I am translating a function on LU factorization in cuBLAS routine calls.
I have done some translate but I meet some problem on pointer operation(+,-) and de-referencing on normal data type.
the original C source is: (dA is the cuda data pointer)

int* cudaSgetrf(unsigned int n, float *dA){
    int i, pivot, *pivots;  
    float *offset, factor;
    pivots = (int *) calloc(n, sizeof(int));  

    for(i = 0; i < n; ++i)    
        pivots** = i;  
    for(i = 0; i < n - 1; i++) {
        offset = dA + i*n + i;
        pivot = i - 1 + cublasIsamax(n - i, offset, 1);

        if(pivot != i) {
            pivots** = pivot;
            cublasSswap(n, dA + pivot, n, dA + i, n);
        cublasGetVector(1, sizeof(float), offset, 1, &factor, 1);
        cublasSscal(n - i - 1, 1 / factor, offset + 1, 1);
        cublasSger(n - i - 1, n - i - 1, -1.0f, offset + 1, 1, offset + n, n, offset + n + 1, n); 
    return pivots;

And I translate the code to:

    int[] cudaSgetrf(int n, Pointer dA){
        int i, pivot;
        int[] pivots = new int[n];
        float factor = 0;
        Pointer offset;
        for(i = 0; i < n; ++i){
            pivots** = i;

        for(i = 0; i < n - 1; i++) {
            offset = dA + i*n + i;
            pivot = i - 1 + JCublas.cublasIsamax(n - i, offset, 1);

            if(pivot != i) {
                pivots** = pivot;
                JCublas.cublasSswap(n, dA + pivot, n, dA + i, n);

            JCublas.cublasGetVector(1, Sizeof.FLOAT, offset, 1, &factor, 1);
            JCublas.cublasSscal(n - i - 1, 1 / factor, offset + 1, 1);
            JCublas.cublasSger(n - i - 1, n - i - 1, -1.0f, offset + 1, 1, offset + n, n, offset + n + 1, n);

        return pivots;

I have two questions:

  1. how to de-reference a normal data type variable: factor into a pointer type variable?
    for example:
    float factor;
    JCublas.cublasGetVector(1, Sizeof.FLOAT, offset, 1, &factor, 1);

I have tried to use…), but it seems that it is only for array type.

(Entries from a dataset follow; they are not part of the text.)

/-- R325. The register DV + n, read at issue: it waits while the register is EMPTY. -/
def readDv (s : State) (o : OpIn) (n : Nat) : Res (Vec × State) :=
  match dvNumber s o n with
  | .error e => .error e
  | .ok d =>
    match readReg (coreOf s o.c) (regKey (coreLaunch s o.c).vreg (coreOf s o.c) (0x40 + d)) true o.idx o.port with
    | .error e => .error e
    | .ok (v, k) => .ok ((v.vector?).getD 0#4096, setCore s o.c k)

/-- R325. The registers from DV + n on, g of them, read at issue. -/
def readGroup (o : OpIn) : (g : Nat) → State → (n : Nat) → Res (List Vec × State)
  | 0, s, _ => .ok ([], s)
  | g + 1, s, n =>
    match readDv s o n with
    | .error e => .error e
    | .ok (v, s') =>
      match readGroup o g s' (n + 1) with
      | .error e => .error e
      | .ok (vs, s'') => .ok (v :: vs, s'')

/-- Lanes cut into registers of a type: the blocked order of R325. -/
def blocked (t : Nat) (g : Nat) (l : List Nat) : List Vec :=
  (List.range g).map fun r => packLanes t ((l.drop (r * laneCount t)).take (laneCount t))

/-- A group result with its flags. -/
def groupFlags (s : State) (o : OpIn) (vs : List Vec) (f : Flags) (dist : Nat) (fixed : Bool) : Res State :=
  match groupResult s o dist fixed 0 vs with
  | .error e => .error e
  | .ok s' => .ok (modCore s' o.c fun k => noteFlags k f)

/-! ## Conversions (R333 to R336) -/

/-- R333. CvtPlace where the target is no wider: part q of DV replaced by the converted lanes, the others kept. -/
def placeNarrow (s : State) (o : OpIn) (tgt q ratio : Nat) (xs : List (Nat × Flags)) : Res State :=
  let ns := xs.length
  let at_ := q % ratio * ns
  let put (s : State) (old : Vec) : Res State :=
    let l := lanes tgt old
    groupFlags s o [packLanes tgt (l.take at_ ++ xs.map (·.1) ++ l.drop (at_ + ns))] (flAll (xs.map (·.2))) 4 true
  if ratio = 1 then put s 0#4096
  else match readDv s o 0 with
    | .error e => .error e
    | .ok (old, s') => put s' old

/-- R333. CvtPlace where the target is wider by a ratio: the source lanes converted, from `first`, into a group of registers. -/
def placeWide (s : State) (o : OpIn) (tgt q ratio : Nat) (xs : List Nat) (f : (i x : Nat) → Nat × Flags) : Res State :=
  let g := min ratio 4
  let nt := laneCount tgt
  let first := q % (ratio / g) * g * nt
  match groupCheck s o g with
  | .error e => .error e
  | .ok _ =>
    let r := (List.range (g * nt)).map fun i => f (first + i) (xs.getD (first + i) 0)
    groupFlags s o (blocked tgt g (r.map (·.1))) (flAll (r.map (·.2))) 4 true

/-- R333. CVT. -/
def opVCvt (o : OpIn) (s : State) : Res State :=
  let src := vType s o
  match scOp s o 2, veVal o with
  | .ok c, .ok x =>
    let tgt := c.toNat % 16
    let q := c.toNat / 16 % 16
    if src = 6 then illegalType o src
    else if tgt = 6 then illegalType o tgt
    else if typeBits tgt ≤ typeBits src then
      placeNarrow s o tgt q (typeBits src / typeBits tgt) ((lanes src x).map (convertCode src tgt))
    else placeWide s o tgt q (typeBits tgt / typeBits src) (lanes src x) fun _ v => convertCode src tgt v
  | .error e, _ => .error e
  | _, .error e => .error e

/-- R323. The group size in o2 [9:8]. -/
def groupSize (c : Word) : Nat := match c.toNat / 256 % 4 with
  | 1 => 64
  | 2 => 128
  | _ => 32

/-- R334, R335. The narrow types of a quantisation. -/
def quantType (t : Nat) : Bool := t = 3 || t = 4 || t = 5 || t = 12 || t = 14 || t = 7

/-- R334. QNT. -/
def opVQnt (o : OpIn) (s : State) : Res State :=
  let src := vType s o
  match veOp s o 0, scOp s o 2, scVal o with
  | .ok x, .ok c, .ok b =>
    let tgt := c.toNat % 16
    let q := c.toNat / 16 % 16
    let gs := groupSize c
    if !inFlt src then illegalType o src
    else if !quantType tgt then illegalType o tgt
    else
      let vs := (lanes src x).map (valueOf src)
      let base := signed b.toNat 8
      let rs := (List.range (vs.length / gs)).map fun j => quantiseGroup ((vs.drop (j * gs)).take gs) tgt base
      let codes := rs.flatMap fun r => r.2.1
      let scales := BitVec.ofNat 64 ((rs.map (·.1)).foldr (fun c acc => c + 256 * acc) 0)
      match placeNarrow (scalarResult s o scales 4) o tgt q (typeBits src / typeBits tgt) (codes.map fun c => (c, flNone)) with
      | .error e => .error e
      | .ok s' => .ok (modCore s' o.c fun k => noteFlags k (flAll (rs.map fun r => r.2.2)))
  | .error e, _, _ => .error e
  | _, .error e, _ => .error e
  | _, _, .error e => .error e

/-- R335, R245. One dequantised lane: the exact value times its scale, rounded once; a reserved TRN code sets NV. -/
def dequant (src tgt x code : Nat) (b : Int) : Nat × Flags :=
  let r := roundFmt (scaled (elemValue src x) (scaleValue code b)) tgt
  (r.1, r.2 ||| flIf (src = 7 && x % 4 = 2) flNV)

/-- R335. DEQ. -/
def opVDeq (o : OpIn) (s : State) : Res State :=
  let src := vType s o
  match veOp s o 0, veOp s o 1, scOp s o 2, scVal o with
  | .ok x, .ok sc, .ok c, .ok b =>
    let tgt := c.toNat % 16
    let q := c.toNat / 16 % 16
    let gs := groupSize c
    if !quantType src then illegalType o src
    else if !inFlt tgt then illegalType o tgt
    else placeWide s o tgt q (typeBits tgt / typeBits src) (lanes src x) fun i v =>
      dequant src tgt v (field sc.toNat (8 * (i / gs)) 8) (signed b.toNat 8)
  | .error e, _, _, _ => .error e
  | _, .error e, _, _ => .error e
  | _, _, .error e, _ => .error e
  | _, _, _, .error e => .error e

/-- R336. The FXW words of a group of registers, 64 each. -/
def fxwWords (vs : List Vec) : List Int := vs.flatMap fun v => (List.range 64).map fun i => signed (field v.toNat (64 * i) 64) 64
/-- R336. FXW words as registers. -/
def fxwBlocks (g : Nat) (ws : List Int) : List Vec :=
  (List.range g).map fun r => BitVec.ofNat 4096 (((ws.drop (64 * r)).take 64).foldr (fun w acc => wrapN w 64 + 2 ^ 64 * acc) 0)

/-- R336. FXA. -/
def opVFxa (o : OpIn) (s : State) : Res State :=
  let t := vType s o
  match veOp s o 0, scOp s o 2, scVal o with
  | .ok x, .ok c, .ok ex =>
    let e := signed ex.toNat 16
    let mode := c.toNat % 4
    if mode = 3 then
      match groupCheck s o 2 with
      | .error err => .error err
      | .ok _ =>
        match readGroup o 2 s 0 with
        | .error err => .error err
        | .ok (vs, s') =>
          let r := (fxwWords vs).map fun w => f32FromFxw w e
          groupFlags s' o [packLanes 0 (r.map (·.1))] (flAll (r.map (·.2))) 4 true
    else if !inFlt t then illegalType o t
    else
      let g := laneCount t / 64
      let cs := (lanes t x).map fun v => fxwFrom t v e
      let fl := flAll (cs.map fun r => r.2.2.2)
      match groupCheck s o g with
      | .error err => .error err
      | .ok _ =>
        if mode = 1 then groupFlags s o (fxwBlocks g (cs.map (·.1))) fl 4 true
        else match readGroup o g s 0 with
          | .error err => .error err
          | .ok (vs, s') =>
            let sums := ((fxwWords vs).zip cs).map fun p => if mode = 0 then p.1 + p.2.1 else p.1 - p.2.1
            let overflow := sums.any fun w => w > maxI64 || w < minI64
            groupFlags s' o (fxwBlocks g sums) (fl ||| flIf overflow flOF) 4 true
  | .error e, _, _ => .error e
  | _, .error e, _ => .error e
  | _, _, .error e => .error e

  1. how can I make have pointer operation(address shift) in java like C/C++?
    for example:
    offset = dA + i*n + i;
    how to have this operation in java/JcuBLAS/JCUDA?

Many thanks


1) how to de-reference a normal data type variable: factor into a pointer type variable?

You have to create an array. The C-Code

float factor;
cublasGetVector(1, s, offset, 1, &factor, 1);

can only be translated to

float factor[] = new float[1];
cublasGetVector(1, s, offset, 1,, 1);

Unfortunately, Java has no concept of pointers or addresses like C. It is not possible to dereference Pointers or take addresses of local variables to pass them to functions that expect pointers. Local variables in Java simply do not have an address.

I think there’s no alternative to that in general: You have to pass something to this function, and whatever it is: It must be capable of storing ‘n’ bytes. I know that this is especially inconvenient when you know that this pointer will only store one value, and you have to use a one-element array for that. Other “JNI-based C-wrapper libraries” try to circumvent this Java-inherent limitation by introducing classes like

class FloatByReference
    private float value;
    public float get() { return value; }
    public void set(float value) { this.value=value; }

But I think they are not more and not less convenient than a float[1]-Array…

2) how can I make have pointer operation(address shift) in java like C/C++?

This is possible through the “Pointer#withByteOffset(long byteOffset)” method. The C-Code

offset = dA + i*n + i;

can be written as

offset = dA.withByteOffset( (i*n + i) * Sizeof.FLOAT);


Thank you for your help Macro13, and I have further question on pointer.
in C, we have

cublasSscal(n - i - 1, 1 / factor, offset + 1, 1);

for pointer address increment in the C syntax:

offest +1

will it be equivalence to the java operation as the below code if the pointer type is Float??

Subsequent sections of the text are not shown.